De steller van het middel wijst op de wijziging van de Opiumwet bij wet van 28 mei 2002 Stb. 348, maar bij deze wijziging is artikel 2 ongewijzigd gebleven.
HR, 14-10-2003, nr. 01697/03U
ECLI:NL:HR:2003:AL3327
- Instantie
Hoge Raad (Strafkamer)
- Datum
14-10-2003
- Zaaknummer
01697/03U
- Conclusie
mr. Machielse
- LJN
AL3327
- Vakgebied(en)
Internationaal strafrecht (V)
- Brondocumenten en formele relaties
ECLI:NL:PHR:2003:AL3327, Conclusie, Hoge Raad (Advocaat-Generaal), 14‑10‑2003
Arrest Hoge Raad: ECLI:NL:HR:2003:AL3327
ECLI:NL:HR:2003:AL3327, Uitspraak, Hoge Raad (Strafkamer), 14‑10‑2003; (Cassatie)

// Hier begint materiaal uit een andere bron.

-- ==== Sys2Proof/Machine/Launch.lean ====
section
/-! DEFINITION. The launch: reset, ROM, input loader, launch checks (spec/70_reset_and_hazards.md R232 to R238). -/

namespace Sys2Proof.Machine

/-- The ROM as the host supplies it (R233). -/
inductive RomSource where
  /-- A text file, as its characters. -/
  | text (file : List Char)
  /-- Pre-decoded lines, as integers (R86). -/
  | words (ws : List Int)
  deriving DecidableEq, Repr

/-- The input stream as the loader finds it (R236). -/
inductive InputStream where
  /-- Read to completion. -/
  | bytes (bs : List Byte)
  /-- It could not be read to completion; `written` are the words already written by then, a number the spec leaves
  open (R204; log entry 11). -/
  | unreadable (written : List Word)
  deriving DecidableEq, Repr

/-- Everything the host supplies at launch: the parameters of R11, `MEM0`, the ROM and the input. -/
structure LaunchInput where
  nAddr    : Nat
  inBase   : Int
  outBase  : Int
  heapTop  : Int
  negLow   : Int
  negBufLo : Int
  negBufHi : Int
  /-- `MEM0` as (cell, value) pairs, a later pair winning; cells not named are 0. Pairs that name cell 0 or a cell
  outside the window are no part of `MEM0` and are left out (log entry 15). -/
  mem0     : List (Nat × Word)
  rom      : RomSource
  input    : InputStream
  deriving DecidableEq, Repr

/-- `MEM0` in memory's canonical form. -/
def powerOnMemory (nAddr : Nat) (mem0 : List (Nat × Word)) : Memory :=
  (mem0.filter fun x => 0 < x.1 && x.1 < nAddr).foldl (fun m x => Cells.set m x.1 x.2) []

/-- The ROM's lines, or the first integer that is no line (R72, R86, R233). -/
def romLines : RomSource → Except Int (List RomLine)
  | .text file => .ok ((romTextLines file).map .text)
  | .words ws =>
    match ws.find? fun w => !legalRomWord w with
    | some w => .error w
    | none => .ok (ws.map fun w => .word (BitVec.ofNat 58 w.toNat))

/-- The words the loader writes (R237), or had written when the stream failed (R204). -/
def inputWords : InputStream → List Word
  | .bytes bs => packWords bs
  | .unreadable written => written

/-- Would an input word land on cell 0 (R235)? -/
def inputOnPc (c : Config) (n : Nat) : Bool :=
  (List.range n).any fun k => cellIndex c (c.inBase + k) == 0

/-- The configuration of a launch, once its window is known. -/
def launchConfig (inp : LaunchInput) (window : Fin 15) : Config :=
  { window := window, inBase := inp.inBase, outBase := inp.outBase, heapTop := inp.heapTop
    negLow := inp.negLow, negBufLo := inp.negBufLo, negBufHi := inp.negBufHi }

/-- The machine after reset, ROM load and input load (R232 stages 1 to 3); an unreadable stream leaves it faulted with
cause INPUT_ERROR before any cycle (R204, R236). -/
def loadedState (cfg : Config) (inp : LaunchInput) (rom : List RomLine) : State :=
  let s := loadWords cfg.inBase (inputWords inp.input)
    (State.powerOn cfg (powerOnMemory cfg.nAddr inp.mem0) rom)
  match inp.input with
  | .bytes _ => s
  | .unreadable _ => s.takeFault .inputError

/-- A launch, its stages in the order of R232: an input that cannot be read ends it in stage 3, before the checks of R235
are made in stage 4; a readable one is refused by them or leaves the state in which cycle 0 begins. No state of the machine
holds an illegal window or line, so the input error of such a launch is answered without one (log entry 11). -/
def launch (inp : LaunchInput) : Host.Outcome State Fault Refusal :=
  match inp.input, windowOf inp.nAddr, romLines inp.rom with
  | .unreadable _, some k, .ok rom => .next (loadedState (launchConfig inp k) inp rom)
  | .unreadable _, none, _ => .fault (.failedRun .inputError)
  | .unreadable _, _, .error _ => .fault (.failedRun .inputError)
  | .bytes _, none, _ => .refused (.windowSize inp.nAddr)
  | .bytes _, some _, .error w => .refused (.romWord w)
  | .bytes bs, some k, .ok rom =>
    if inputOnPc (launchConfig inp k) (packWords bs).length then .refused .inputOnPc
    else .next (loadedState (launchConfig inp k) inp rom)

end Sys2Proof.Machine
end

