/-- Settles O26: SRE is a cycle that always writes `sreValue`; it reads operand 1 as every instruction does. -/
theorem sreExtractsTheHighByteOfOperandTwo : Obligations.SreExtractsTheHighByteOfOperandTwo := by
  unfold Obligations.SreExtractsTheHighByteOfOperandTwo
  exact ⟨encodedAs_instr .sre, fun _ _ _ _ =>
    cycleEnds_with_diagnostics (exec_cycleEnds_word rfl (sreValue_eq_toNat_ushiftRight _ _))⟩

/-- Settles O27: a shift of a 16-bit word by 16 or more is 0, and SRA's result is a byte. -/
theorem shiftsByLargeAmounts : Obligations.ShiftsByLargeAmounts := by
  unfold Obligations.ShiftsByLargeAmounts
  refine fun a b => ⟨fun hb => ⟨?_, ?_⟩, sraValue_of_seven_le, sraValue_lt a b, sraValue_zero a⟩
  · rw [ofNat_slValue, BitVec.shiftLeft_eq_zero hb]
    rfl
  · rw [srlValue_eq_toNat_ushiftRight, BitVec.ushiftRight_eq_zero hb]
    rfl

end Sys2Proof.Machine
end

section
/-! Faults of the core (R201 to R207, R241): only a fetched line that does not decode raises one, and the state it leaves is
that of the counted fetch with the run state and the cause changed. -/

namespace Sys2Proof.Machine

/-! ### The record of a faulted machine, and its readout -/

section
variable {s : State} (hr : s.run = .faulted)
include hr

theorem faultRecord_of_text (hc : s.cause = .decodeError) {l : List Char} (hl : s.rom[s.pc.toNat]? = some (.text l)) :
    s.faultRecord = some (.decodeError s.pc l) := by
  simp only [State.faultRecord, hr, hc, hl]

theorem faultRecord_of_word (hc : s.cause = .illegalEncoding) {w : Diw} (hl : s.rom[s.pc.toNat]? = some (.word w)) :
    s.faultRecord = some (.illegalEncoding s.pc w) := by
  simp only [State.faultRecord, hr, hc, hl]

theorem faultRecord_of_inputError (hc : s.cause = .inputError) : s.faultRecord = some .inputError := by
  simp only [State.faultRecord, hr, hc]

theorem hostReadout_of_faulted : hostReadout s = .fault (.failedRun s.cause) := by
  simp only [hostReadout, hr]

end

/-- Settles O56: the readout goes by the run state alone. -/
theorem onlyAHaltedRunHasOutput : Obligations.OnlyAHaltedRunHasOutput := by
  unfold Obligations.OnlyAHaltedRunHasOutput
  exact fun s => ⟨hostReadout_of_faulted, fun hr => by simp only [hostReadout, hr]⟩

/-! ### The step that faults -/

/-- A fetch that faults counts its one access of cell 0 and changes nothing else but the run state and the cause (R207). -/
theorem fetchFault_frame (s : State) (c : Cause) :
    let t := (s.bump 0).takeFault c
    t = { s with run := .faulted, cause := c, cnt := t.cnt } ∧
      t.count 0 = s.count 0 + 1 ∧ ∀ j, j ≠ 0 → t.count j = s.count j := by
  refine ⟨rfl, ?_, fun j hj => ?_⟩
  · simp
  · simp [Ne.symm hj]

theorem rejectCause_of_decodeText {l : List Char} {e : Reject} (hd : decodeText l = .error e) :
    rejectCause e = .decodeError := by
  obtain ⟨x, rfl⟩ := decodeText_error hd
  rfl

/-- A rejected word has opcode field 13, 14 or 15, and is an illegal encoding (R90, R203). -/
theorem rejectCause_of_decodeWord {w : Diw} {e : Reject} (hd : decodeWord w = .error e) :
    13 ≤ w.toNat / 2 ^ 54 ∧ rejectCause e = .illegalEncoding := by
  obtain ⟨hlegal, hillegal⟩ := diwIsIllegalExactlyByItsOpcodeField w
  have hfield : 13 ≤ w.toNat / 2 ^ 54 := by
    by_contra hlt
    obtain ⟨i, hi⟩ := hlegal (not_le.mp hlt)
    exact absurd (hd.symm.trans hi) (by simp)
  obtain ⟨⟨e', hd', hcause⟩, -⟩ := hillegal hfield
  obtain rfl : e = e' := Except.error.inj (hd.symm.trans hd')
  exact ⟨hfield, hcause⟩

/-- Settles O35: `step_of_reject` with the frame of a fetch that faults; the line is still the one at the PC. -/
theorem malformedLineFaultsBeforeTheCommit : Obligations.MalformedLineFaultsBeforeTheCommit := by
  unfold Obligations.MalformedLineFaultsBeforeTheCommit
  intro s l e hr hl hd
  have hs := step_of_reject hr hl hd
  rw [rejectCause_of_decodeText hd] at hs
  obtain ⟨hframe, hzero, hother⟩ := fetchFault_frame s .decodeError
  exact ⟨_, hs, hframe, hzero, hother, faultRecord_of_text rfl rfl hl⟩

/-- Settles O36: an opcode field of 13 or more is rejected (`diwIsIllegalExactlyByItsOpcodeField`), and a rejected word faults
as a rejected line does. -/
theorem illegalWordFaultsBeforeTheCommit : Obligations.IllegalWordFaultsBeforeTheCommit := by
  unfold Obligations.IllegalWordFaultsBeforeTheCommit
  intro s w hr hl hfield
  obtain ⟨-, hillegal⟩ := diwIsIllegalExactlyByItsOpcodeField w
  obtain ⟨⟨e, hd, hcause⟩, -⟩ := hillegal hfield
  have hs := step_of_reject hr hl hd
  rw [hcause] at hs
  obtain ⟨hframe, hzero, hother⟩ := fetchFault_frame s .illegalEncoding
  exact ⟨_, hs, hframe, hzero, hother, faultRecord_of_word rfl rfl hl⟩

/-- No instruction changes the run state or the cause (R206). -/
theorem exec_keeps_run (i : Instr) (s : State) : ∃ t, exec i s = .next t ∧ t.run = s.run ∧ t.cause = s.cause := by
  obtain ⟨t, he, -, -, hrun, hcause, -⟩ := everyInstructionKeepsTheRestOfTheMachine i s
  exact ⟨t, he, hrun, hcause⟩

/-- Settles O37: of the ways of a running machine's step, the halt and the instruction do not end Faulted, and the rejection is
that of a text line or of a word. -/
theorem faultsComeOnlyFromDecoding : Obligations.FaultsComeOnlyFromDecoding := by
  unfold Obligations.FaultsComeOnlyFromDecoding
  refine ⟨exec_keeps_run, fun s hr => ?_⟩
  rcases step_cases s with ⟨hne, -⟩ | ⟨-, -, hs⟩ | ⟨-, line, e, hl, hd, hs⟩ | ⟨-, line, i, -, -, hs⟩
  · exact absurd hr hne
  · exact ⟨_, hs, fun hf => absurd hf (by simp)⟩
  · refine ⟨_, hs, fun _ => ?_⟩
    cases line with
    | text l => exact .inl ⟨l, e, hl, hd, rejectCause_of_decodeText hd⟩
    | word w =>
      obtain ⟨hfield, hcause⟩ := rejectCause_of_decodeWord hd
      exact .inr ⟨w, hl, hfield, hcause⟩
  · obtain ⟨t, he, hrun, -⟩ := exec_keeps_run i (s.bump 0)
    exact ⟨t, hs.trans he, fun hf => absurd (hrun.symm.trans hf) (by simp [hr])⟩

end Sys2Proof.Machine
end

section
/-! The launch with an unreadable input (R204, R232, R236): the loaded state, faulted before any cycle. -/

namespace Sys2Proof.Machine

/-! ### What a state can hold (R12, R86) -/

theorem exists_windowOf_iff (n : Nat) : (∃ k, windowOf n = some k) ↔ ∃ k, 2 ≤ k ∧ k ≤ 16 ∧ n = 2 ^ k := by
  rw [← Option.ne_none_iff_exists', Ne, windowOf_eq_none, not_not]

theorem legalRomWord_iff (w : Int) : legalRomWord w = true ↔ 0 ≤ w ∧ w < 2 ^ 58 := by
  simp [legalRomWord]

theorem exists_romLines_iff (src : RomSource) :
    (∃ rom, romLines src = .ok rom) ↔ ∀ vs v, src = .words vs → v ∈ vs → 0 ≤ v ∧ v < 2 ^ 58 := by
  cases src with
  | text file => exact iff_of_true ⟨_, rfl⟩ fun _ _ h => absurd h (by simp)
  | words ws =>
    cases hf : ws.find? fun w => !legalRomWord w with
    | none =>
      have hlegal : ∀ v ∈ ws, legalRomWord v = true := by simpa using hf
      refine iff_of_true (by simp [romLines, hf]) fun vs v hvs hv => ?_
      obtain rfl := RomSource.words.inj hvs
      exact (legalRomWord_iff v).mp (hlegal v hv)
    | some w =>
      have hillegal : legalRomWord w = false := by simpa using List.find?_some hf
      refine iff_of_false (by simp [romLines, hf]) fun hheld => ?_
      have hrange := hheld ws w rfl (List.mem_of_find?_eq_some hf)
      exact absurd ((legalRomWord_iff w).mpr hrange) (by simp [hillegal])

/-! ### The state the launch leaves -/

@[simp] theorem loadWords_wb (addr : Int) (ws : List Word) (s : State) : (loadWords addr ws s).wb = s.wb := by
  rw [loadWords_frame]

@[simp] theorem loadWords_steps (addr : Int) (ws : List Word) (s : State) : (loadWords addr ws s).steps = s.steps := by
  rw [loadWords_frame]

@[simp] theorem loadWords_warnings (addr : Int) (ws : List Word) (s : State) :
    (loadWords addr ws s).warnings = s.warnings := by
  rw [loadWords_frame]

theorem powerOn_count (cfg : Config) (mem0 : Memory) (rom : List RomLine) (j : Nat) :
    (State.powerOn cfg mem0 rom).count j = 0 := rfl

/-- Every cell of the window at its reset value (R40). -/
theorem powerOn_cell {cfg : Config} {j : Nat} (hj : j < cfg.nAddr) (mem0 : List (Nat × Word)) (rom : List RomLine) :
    (State.powerOn cfg (powerOnMemory cfg.nAddr mem0) rom).cell j = if j = 0 then 0 else mem0Value mem0 j := by
  rw [State.cell, powerOn_mem, get_powerOnMemory]
  by_cases h : j = 0
  · simp [h]
  · simp [h, hj, Nat.pos_of_ne_zero h]

theorem loadedState_unreadable {inp : LaunchInput} {ws : List Word} (hin : inp.input = .unreadable ws) (cfg : Config)
    (rom : List RomLine) : loadedState cfg inp rom =
      (loadWords cfg.inBase ws (State.powerOn cfg (powerOnMemory cfg.nAddr inp.mem0) rom)).takeFault .inputError := by
  simp only [loadedState, hin, inputWords]

/-- An unreadable launch is the loaded state exactly when a state can hold its window and its ROM (log entry 11). -/
theorem launch_unreadable_cases {inp : LaunchInput} {ws : List Word} (hin : inp.input = .unreadable ws) :
    let held := (∃ k, 2 ≤ k ∧ k ≤ 16 ∧ inp.nAddr = 2 ^ k) ∧
      ∀ vs v, inp.rom = .words vs → v ∈ vs → 0 ≤ v ∧ v < 2 ^ 58
    (held ∧ ∃ k rom, windowOf inp.nAddr = some k ∧ launch inp = .next (loadedState (launchConfig inp k) inp rom)) ∨
    (¬ held ∧ launch inp = .fault (.failedRun .inputError)) := by
  rw [← exists_windowOf_iff, ← exists_romLines_iff]
  rcases launch_unreadable hin with ⟨k, rom, hw, hrom, hs⟩ | ⟨hbad, hs⟩
  · exact .inl ⟨⟨⟨k, hw⟩, rom, hrom⟩, k, rom, hw, hs⟩
  · refine .inr ⟨?_, hs⟩
    rintro ⟨⟨k, hw⟩, rom, hrom⟩
    rcases hbad with hnone | ⟨w, herr⟩
    · exact absurd (hw.symm.trans hnone) (by simp)
    · exact absurd (hrom.symm.trans herr) (by simp)

/-- Settles O6: the launch is the loaded state or the input error (`launch_unreadable_cases`); the cells and the counters of the
loaded state are the loader's, over those of the power-on. -/
theorem unreadableInputEndsTheLaunchFaulted : Obligations.UnreadableInputEndsTheLaunchFaulted := by
  unfold Obligations.UnreadableInputEndsTheLaunchFaulted
  intro inp ws hin
  rcases launch_unreadable_cases hin with ⟨hheld, k, rom, hw, hs⟩ | ⟨hnot, hs⟩
  · refine ⟨fun _ => ⟨_, hs, ?_⟩, fun hnot => absurd hheld hnot⟩
    rw [loadedState_unreadable hin]
    have hwindow : (launchConfig inp k).nAddr = inp.nAddr := windowOf_some hw
    simp only [takeFault_cfg, takeFault_cell, takeFault_count, loadWords_cfg, powerOn_cfg]
    refine ⟨rfl, rfl, by simp, by simp, by simp, hwindow, fun k' w hk' hlast => ?_, fun j hj huntouched => ?_,
      fun j => ?_, step_of_ended (by simp [State.Ended]), faultRecord_of_inputError rfl rfl, hostReadout_of_faulted rfl⟩
    · exact loadWords_last inp.inBase ws _ k' w hk' hlast
    · exact (loadWords_untouched inp.inBase ws _ j huntouched).1.trans (powerOn_cell (hj.trans_eq hwindow.symm) inp.mem0 rom)
    · rw [loadWords_count, powerOn_count, zero_add]
      rfl
  · exact ⟨fun hheld => absurd hheld hnot, fun _ => hs⟩

end Sys2Proof.Machine
end

section
/-! The launch with a readable input (R231 to R238): the reset state, the three reasons that refuse a launch, and the state an
accepted one leaves. -/

namespace Sys2Proof.Machine

/-! ### Reset -/

/-- Settles O1: the power-on state's fields are given by its definition, and its cells by `powerOn_cell`. -/
theorem powerOnLeavesTheResetValues : Obligations.PowerOnLeavesTheResetValues := by
  unfold Obligations.PowerOnLeavesTheResetValues
  intro cfg mem0 rom
  refine ⟨rfl, ?_, fun j hpos hj => ?_, rfl, rfl, powerOn_count cfg _ rom, rfl, rfl, rfl⟩
  · rw [State.pc, powerOn_cell (nAddr_pos cfg), if_pos rfl]
  · rw [powerOn_cell hj, if_neg hpos.ne']

/-! ### The reasons of a refusal (R235) -/

theorem cellIndex_eq_zero_iff (c : Config) (addr : Int) : cellIndex c addr = 0 ↔ addr % c.nAddr = 0 := by
  rw [← cellIndex_cast, Int.natCast_eq_zero]

theorem inputOnPc_eq_false_iff (c : Config) (n : Nat) :
    inputOnPc c n = false ↔ ∀ k < n, cellIndex c (c.inBase + (k : Nat)) ≠ 0 := by
  simp [inputOnPc]

section
variable {inp : LaunchInput} {bs : List Byte} (hin : inp.input = .bytes bs)
include hin

theorem launch_accepts_iff_checks_pass : (∃ s, launch inp = .next s) ↔
    ∃ k, windowOf inp.nAddr = some k ∧ (∃ rom, romLines inp.rom = .ok rom) ∧
      inputOnPc (launchConfig inp k) (packWords bs).length = false := by
  constructor
  · rintro ⟨s, hs⟩
    rcases launch_readable hin with ⟨r, hr⟩ | ⟨k, rom, hwindow, hrom, honPc, -⟩
    · exact absurd (hs.symm.trans hr) (by simp)
    · exact ⟨k, hwindow, ⟨rom, hrom⟩, honPc⟩
  · rintro ⟨k, hwindow, ⟨rom, hrom⟩, honPc⟩
    exact ⟨loadedState (launchConfig inp k) inp rom, by simp [launch, hin, hwindow, hrom, honPc]⟩

/-- The checks of the model are the three reasons of R235: each holds of no accepted launch. -/
theorem launch_accepts_iff_no_reason : (∃ s, launch inp = .next s) ↔
    (∃ k, 2 ≤ k ∧ k ≤ 16 ∧ inp.nAddr = 2 ^ k) ∧
    (∀ vs v, inp.rom = .words vs → v ∈ vs → 0 ≤ v ∧ v < 2 ^ 58) ∧
    ∀ k : Nat, k < (packWords bs).length → (inp.inBase + k) % (inp.nAddr : Int) ≠ 0 := by
  rw [launch_accepts_iff_checks_pass hin, ← exists_windowOf_iff, ← exists_romLines_iff, ← exists_and_right]
  refine exists_congr fun k => and_congr_right fun hwindow => and_congr_right fun _ => ?_
  have hnAddr : (launchConfig inp k).nAddr = inp.nAddr := windowOf_some hwindow
  simp only [inputOnPc_eq_false_iff, Ne, cellIndex_eq_zero_iff, hnAddr]
  rfl

end

/-- Settles O3: a readable launch is refused or accepted (`launch_readable`), and accepted exactly when no reason holds; an
unreadable one leaves the loaded state or the input error (`launch_unreadable`). -/
theorem launchRefusedExactlyForTheThreeReasons : Obligations.LaunchRefusedExactlyForTheThreeReasons := by
  unfold Obligations.LaunchRefusedExactlyForTheThreeReasons
  refine fun inp => ⟨fun bs hin => ?_, fun ws hin r hr => ?_⟩
  · intro bad
    have hbad_iff : bad ↔ ¬ ∃ s, launch inp = .next s := by
      rw [launch_accepts_iff_no_reason hin]
      simp only [bad, not_and_or, not_forall, exists_prop, Ne, not_not]
    refine ⟨fun hbad => ?_, fun hgood => not_not.mp (mt hbad_iff.mpr hgood)⟩
    rcases launch_readable hin with hrefused | ⟨k, rom, -, -, -, hs⟩
    · exact hrefused
    · exact absurd ⟨_, hs⟩ (hbad_iff.mp hbad)
  · rcases launch_unreadable hin with ⟨k, rom, -, -, hs⟩ | ⟨-, hs⟩
    · exact absurd (hs.symm.trans hr) (by simp)
    · exact absurd (hs.symm.trans hr) (by simp)

/-! ### The state an accepted launch leaves -/

@[simp] theorem loadWords_run (addr : Int) (ws : List Word) (s : State) : (loadWords addr ws s).run = s.run := by
  rw [loadWords_frame]

@[simp] theorem loadWords_cause (addr : Int) (ws : List Word) (s : State) : (loadWords addr ws s).cause = s.cause := by
  rw [loadWords_frame]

Conclusie: ECLI:NL:PHR:2003:AL3327
- Wetingang
art. 28 Uitleveringswet
- Vindplaatsen
Conclusie 14‑10‑2003
mr. Machielse
Partij(en)
Nr. 01697/03 U
mr. Machielse
Zitting 16 september 2003 (bij vervroeging)
conclusie inzake:
[de opgeëiste persoon]
1.
De arrondissementsrechtbank te 's-Gravenhage heeft bij uitspraak van 10 juni 2003 de vervolgingsuitlevering van de opgeëiste persoon aan de republiek Frankrijk toelaatbaar verklaard.
2.
Mr. M.J.A. Duker, advocaat te 's-Gravenhage, heeft cassatie ingesteld. Mr. G. Spong, advocaat te Amsterdam, heeft een schriftuur ingezonden houdende één middel van cassatie.
3.1
Het middel behelst de klacht dat de rechtbank de feiten waarvoor de uitlevering toelaatbaar is verklaard naar Nederlands recht onjuist heeft gekwalificeerd.
3.2
De rechtbank heeft de feiten waarvoor de uitlevering toelaatbaar is verklaard naar Nederlands recht als volgt gekwalificeerd:
medeplegen van opzettelijk handelen in strijd met een in artikel 2, eerste lid, onder A, van de Opiumwet (oud) gegeven verbod, strafbaar gesteld bij artikel 10 van de Opiumwet (oud) juncto artikel 47 van het Wetboek van Strafrecht en medeplegen van opzettelijk handelen in strijd met een in artikel 2, onder A, van de Opiumwet gegeven verbod, strafbaar gesteld bij artikel 10 van de Opiumwet juncto artikel 47 van het Wetboek van Strafrecht.
3.3
Als ik het middel goed begrijp zou het tweede deel van de kwalificatie niet juist zijn, omdat gelet op het ten tijde van de gepleegde feiten toepasselijke artikel 2 van de Opiumwet alleen gekwalificeerd diende te worden overeenkomstig het eerste gedeelte.
3.4
Artikel 2 van de Opiumwet is gewijzigd bij wet van 13 juli 2002 in werking getreden op 17 maart 20031.. Daarbij is de onderverdeling van artikel 2 Opiumwet in leden komen te vervallen. Het tweede deel van de kwalificatie is kennelijk gebaseerd op het nieuwe artikel 2 Opiumwet. De feiten waarvoor de uitlevering toelaatbaar is verklaard zijn gepleegd voor inwerkingtreding van die wijziging, maar in het uitleveringsrecht geldt in het algemeen dat de strafbaarstelling naar Nederlands recht beoordeeld dient te worden naar het tijdstip van de uitspraak van de rechter omtrent toelaatbaarheid van de gevraagde uitlevering2.. Gelet hierop faalt het middel.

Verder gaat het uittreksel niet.